L’alerte est mondiale. Selon une vaste étude publiée dans la revue médicale The Lancet, le nombre de personnes souffrant de troubles mentaux a presque doublé en un peu plus de trois décennies. En 2023, près de 1,17 milliard de personnes vivaient avec au moins un trouble psychique, faisant de la santé mentale l’un des plus grands défis sanitaires contemporains.
Réalisée dans le cadre du programme international Global Burden of Disease Study (GBD 2023), cette analyse couvre 204 pays et territoires entre 1990 et 2023. Les chercheurs ont étudié douze troubles mentaux, parmi lesquels la dépression, l’anxiété, la schizophrénie, les troubles bipolaires, les troubles du comportement alimentaire ou encore l’autisme.
Les résultats montrent une progression spectaculaire de la charge mondiale des maladies mentales. Le nombre de cas a augmenté de 95,5 % depuis 1990, tandis que la prévalence standardisée selon l’âge a progressé de plus de 24 %. Les troubles anxieux et la dépression majeure figurent parmi les pathologies ayant connu les hausses les plus marquées.
Autre constat préoccupant : les troubles mentaux sont désormais la première cause mondiale d’années vécues avec un handicap. En 2023, ils représentaient 17,3 % de l’ensemble des incapacités dans le monde. Plus largement, ils sont devenus la cinquième cause mondiale de perte de santé globale, alors qu’ils n’occupaient que la douzième place en 1990.
L’étude révèle également d’importantes disparités selon l’âge et le sexe. Les femmes présentent des taux plus élevés de charge mentale que les hommes, tandis que les adolescents de 15 à 19 ans apparaissent comme la tranche d’âge la plus touchée. Les chercheurs soulignent que cette vulnérabilité des jeunes s’est accentuée dans le contexte post-pandémie de Covid-19, marqué par l’isolement social, l’anxiété et les difficultés économiques.

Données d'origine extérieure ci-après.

/-- TRANSACTION_COMPLETE (rules R172, R270 to R272): a response whose tag a timeout has retired is late, and one with any other tag that is not
in flight is a tag violation (rule R277). A transaction that the network discarded does not complete; a remote one completes by DATA_FLIT or
ACK. -/
def execTransactionComplete (entry tag : Nat) (obs : List MemObs) (dup : Int) (ecc : List EccHit) (s : State) : Host.Outcome State Fault Refusal :=
  let x := getEntry s entry
  match x.inFlight.find? (fun t => t.tag == tag) with
  | none => whenDo (isEntry entry && decide (x.state ≠ .free)) s (strayTag s entry tag)
  | some txn =>
    let eff :=
      if txn.lost.isSome then s
      else if isFoldEntry s x then completeFold s entry x txn dup ecc
      else if x.type = typeTile then (if x.outbound then completeTile s entry x txn dup ecc else s)
      else if x.type = typeRemote then s
      else
        match memoryAddr s x txn with
        | none => s
        | some a =>
          if x.outbound then completeWrite s entry x txn a
          else if x.type = typeInput ∧ (getSuite s x.suite).readyStep < txn.step then s
          else completeRead s entry x txn a obs dup ecc
    whenDo (isEntry entry && decide (x.state = .bound)) s eff

/-- Give back a class's buffer to the far end of a port (rules R294, R296). -/
def returnCredit (s : State) (p cls : Nat) : State := sendControl s p (controlRec 5 1 cls 0 0)

/-- DATA_FLIT (rules R11, R171, R293 to R297): the transaction lands in the slot of its tag and is acknowledged, or is forwarded, or is
discarded and counted, as one with a reserved bit set is. Its buffer is free again with that, or when the forwarded flit has left. -/
def execDataFlit (port : Nat) (body : Bytes) (ecc : List EccHit) (s : State) : Host.Outcome State Fault Refusal :=
  let module := fieldAt body 0 4
  let e := fieldAt body 4 2
  let cls := fieldAt body 6 1 % 4
  let tag := fieldAt body 8 4
  let data := bytesAt body 12 512
  let x := getEntry s e
  let s0 := returnCredit s port cls
  let ack := fun (st : State) => sendControl st x.port (controlRec 2 1 x.peerEntry (peerModule s x) tag)
  let eff :=
    if 3 < fieldAt body 6 1 ∨ fieldAt body 7 1 ≠ 0 then discardAt s0 port false
    else if (getPort s port).linkVersion = 1 ∧ 1 < cls then discardAt s0 port false
    else if module = ownId s ∨ module = 0xFFFFFFFF then
      if !(ownsPort s port e) then discardAt s0 port true
      else if isFoldEntry s x then ack (setEntry s0 e (bufferFold x tag data))
      else
        match x.inFlight.find? (fun t => t.tag == tag) with
        | some slot => if x.outbound || slot.lost.isSome then strayTag s0 e tag else ack (finishTxn (landInbound s0 slot ⟨data, 0, ecc⟩) e slot)
        | none => strayTag s0 e tag
    else if cls = 3 then discardAt s0 port false
    else
      match forwardPort s port module with
      | some q =>
        if (getPort s q).linkVersion = 1 ∧ 1 < cls + 1 then discardAt s0 port false
        else forwardFlit s q (cls + 1) (dataContent module e (cls + 1) tag data) (port, cls)
      | none => discardAt s0 port false
  whenDo (portUpFor s port && decide (body.length = 524)) s eff

/-- CREDIT (rules R171, R294): COUNT slots are posted from tag TAG. -/
def execCredit (port : Nat) (rec : Bytes) (s : State) : Host.Outcome State Fault Refusal :=
  whenDo (portUpFor s port && fieldAt rec 0 1 == 1) s
    (controlIn s port rec (fun e =>
      let x := getEntry s e
      if x.outbound && decide (x.state = .bound) then
        setEntry s e { x with posted := (fieldAt rec 8 4 + fieldAt rec 1 1 + 1) % 2 ^ 32 }
      else s))

/-- One acknowledged tag of an outbound entry. -/
def ackTag (s : State) (e tag : Nat) : State :=
  let x := getEntry s e
  match x.inFlight.find? (fun t => t.tag == tag) with
  | some txn => if x.outbound && txn.lost.isNone then finishTxn s e txn else strayTag s e tag
  | none => strayTag s e tag

/-- ACK (rules R172, R277, R294): transactions TAG to TAG + COUNT − 1 are written at the far end. -/
def execAck (port : Nat) (rec : Bytes) (s : State) : Host.Outcome State Fault Refusal :=
  whenDo (portUpFor s port && fieldAt rec 0 1 == 2) s
    (controlIn s port rec (fun e =>
      (List.range (fieldAt rec 1 1 + 1)).foldl (fun st i => ackTag st e ((fieldAt rec 8 4 + i) % 2 ^ 32)) s))

/-- Slots that the fold buffers of a suite post at the start of a step or of a window (rules R411, R418). -/
def postFold (s : State) (n : Nat) (eval : Bool) : State :=
  let su := getSuite s n
  match su.image with
  | none => s
  | some im =>
    (List.range im.decls.length).foldl (fun st i =>
      let e := 1024 * su.res.baseBlock + i
      let x := getEntry st e
      let count := (im.decls[i]?.map (fun d => if eval then d.evalCount else d.trainCount)).getD 0
      if isFoldEntry st x && decide (x.state = .bound) && decide (0 < count) then
        let s1 := setEntry st e { x with posted := (x.posted + count) % 2 ^ 32 }
        if x.type = typeTile then postSlots s1 x x.posted count
        else (List.range ((count + 255) / 256)).foldl (fun q j =>
          postSlots q x ((x.posted + 256 * j) % 2 ^ 32) (min 256 (count - 256 * j))) s1
      else st) s

/-- Every U stream of a suite has ended the steps before `u`: the state tensors hold the state after step u − 1 (rules R218, R336). -/
def updatesPast (s : State) (n u : Nat) : Bool :=
  ((suiteStreams s n).filter (fun p => decide (p.2 = .u))).all (fun p => decide (u ≤ (getStream s p.1 p.2).step))
    && (getSuite s n).saves.all (fun p =>
      s.tiles.any (fun q => decide (q.2.suite = some n) && q.2.vtile == p.1) || decide (u ≤ p.2.u.step))

/-- Copy a suite's state tensors and scale table into the snapshot slot of step `u` (rule R336). -/
def takeSnapshot (s : State) (n u : Nat) : State :=
  let su := getSuite s n
  match su.image with
  | none => s
  | some im =>
    let m := im.tensors.foldl (fun acc p =>
      let x : Tensor := p.2
      if x.role = 3 ∨ x.role = 4 ∨ x.role = 5 then suiteCells s n x.base (storedBytes x) x.base acc else acc) []
    setSuite s n { su with snapshots := SMap.set su.snapshots (u % 2) { step := u, state := m, scale := su.scale } }

/-- Pass a stream through its step gate into step `u` (rules R179, R336, R418): the first stream into a step posts the fold
buffers' slots, and stream U leaves a snapshot of the state after the step before where the job keeps snapshots. -/
def passGate (s : State) (t : Nat) (k : KStream) (n u : Nat) : State :=
  let s1 := setStream s t k { getStream s t k with phase := .ready, stall := 0, stopped := false }
  let su := getSuite s1 n
  let s2 := if su.foldStep < u then postFold (setSuite s1 n { su with foldStep := u }) n false else s1
  let snapDone := match (getSuite s2 n).snapshots.find? (fun p => p.2.step == u - 1) with
    | some _ => true
    | none => false
  if k = .u ∧ (getSuite s2 n).job.snapshot = true ∧ snapDone = false then takeSnapshot s2 n (u - 1) else s2

/-- STEP_GATE_OPEN (rules R179, R221, R336): the Hall opens the stream's gate into its next step. With snapshots, U waits until
every U stream has ended the step before. -/
def execStepGateOpen (tile : Nat) (st : KStream) (s : State) : Host.Outcome State Fault Refusal :=
  let x := getStream s tile st
  match (getTile s tile).suite with
  | none => ok s
  | some n =>
    whenDo (tileRuns s tile && !x.halted && x.fault == 0 && decide (x.phase = .atGate)
        && executing (getSuite s n) && gateOpen s n st x.step
        && (!((getSuite s n).job.snapshot && decide (st = .u)) || updatesPast s n x.step)) s
      (passGate s tile st n x.step)

end Sys2Proof.Machine
end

Les pays à revenu élevé ne sont pas épargnés. Les taux de troubles mentaux les plus importants ont été observés dans plusieurs États européens, notamment aux Pays-Bas, tandis que les pays à revenu faible ou intermédiaire souffrent surtout d’un manque criant de structures de dépistage et de prise en charge.
Les auteurs de l’étude appellent à un changement profond des politiques publiques en matière de santé mentale. Ils plaident pour des systèmes de surveillance plus efficaces, un accès élargi aux soins psychologiques et psychiatriques, ainsi que des stratégies de prévention ciblées selon l’âge, le sexe et les réalités sociales de chaque pays.
Pour les chercheurs, la santé mentale ne peut plus être considérée comme une question secondaire. « Répondre aux besoins mondiaux en santé mentale est une obligation, pas un choix », conclut l’étude, qui estime que l’ampleur du phénomène exige désormais une mobilisation internationale comparable à celle déployée contre les grandes maladies chroniques.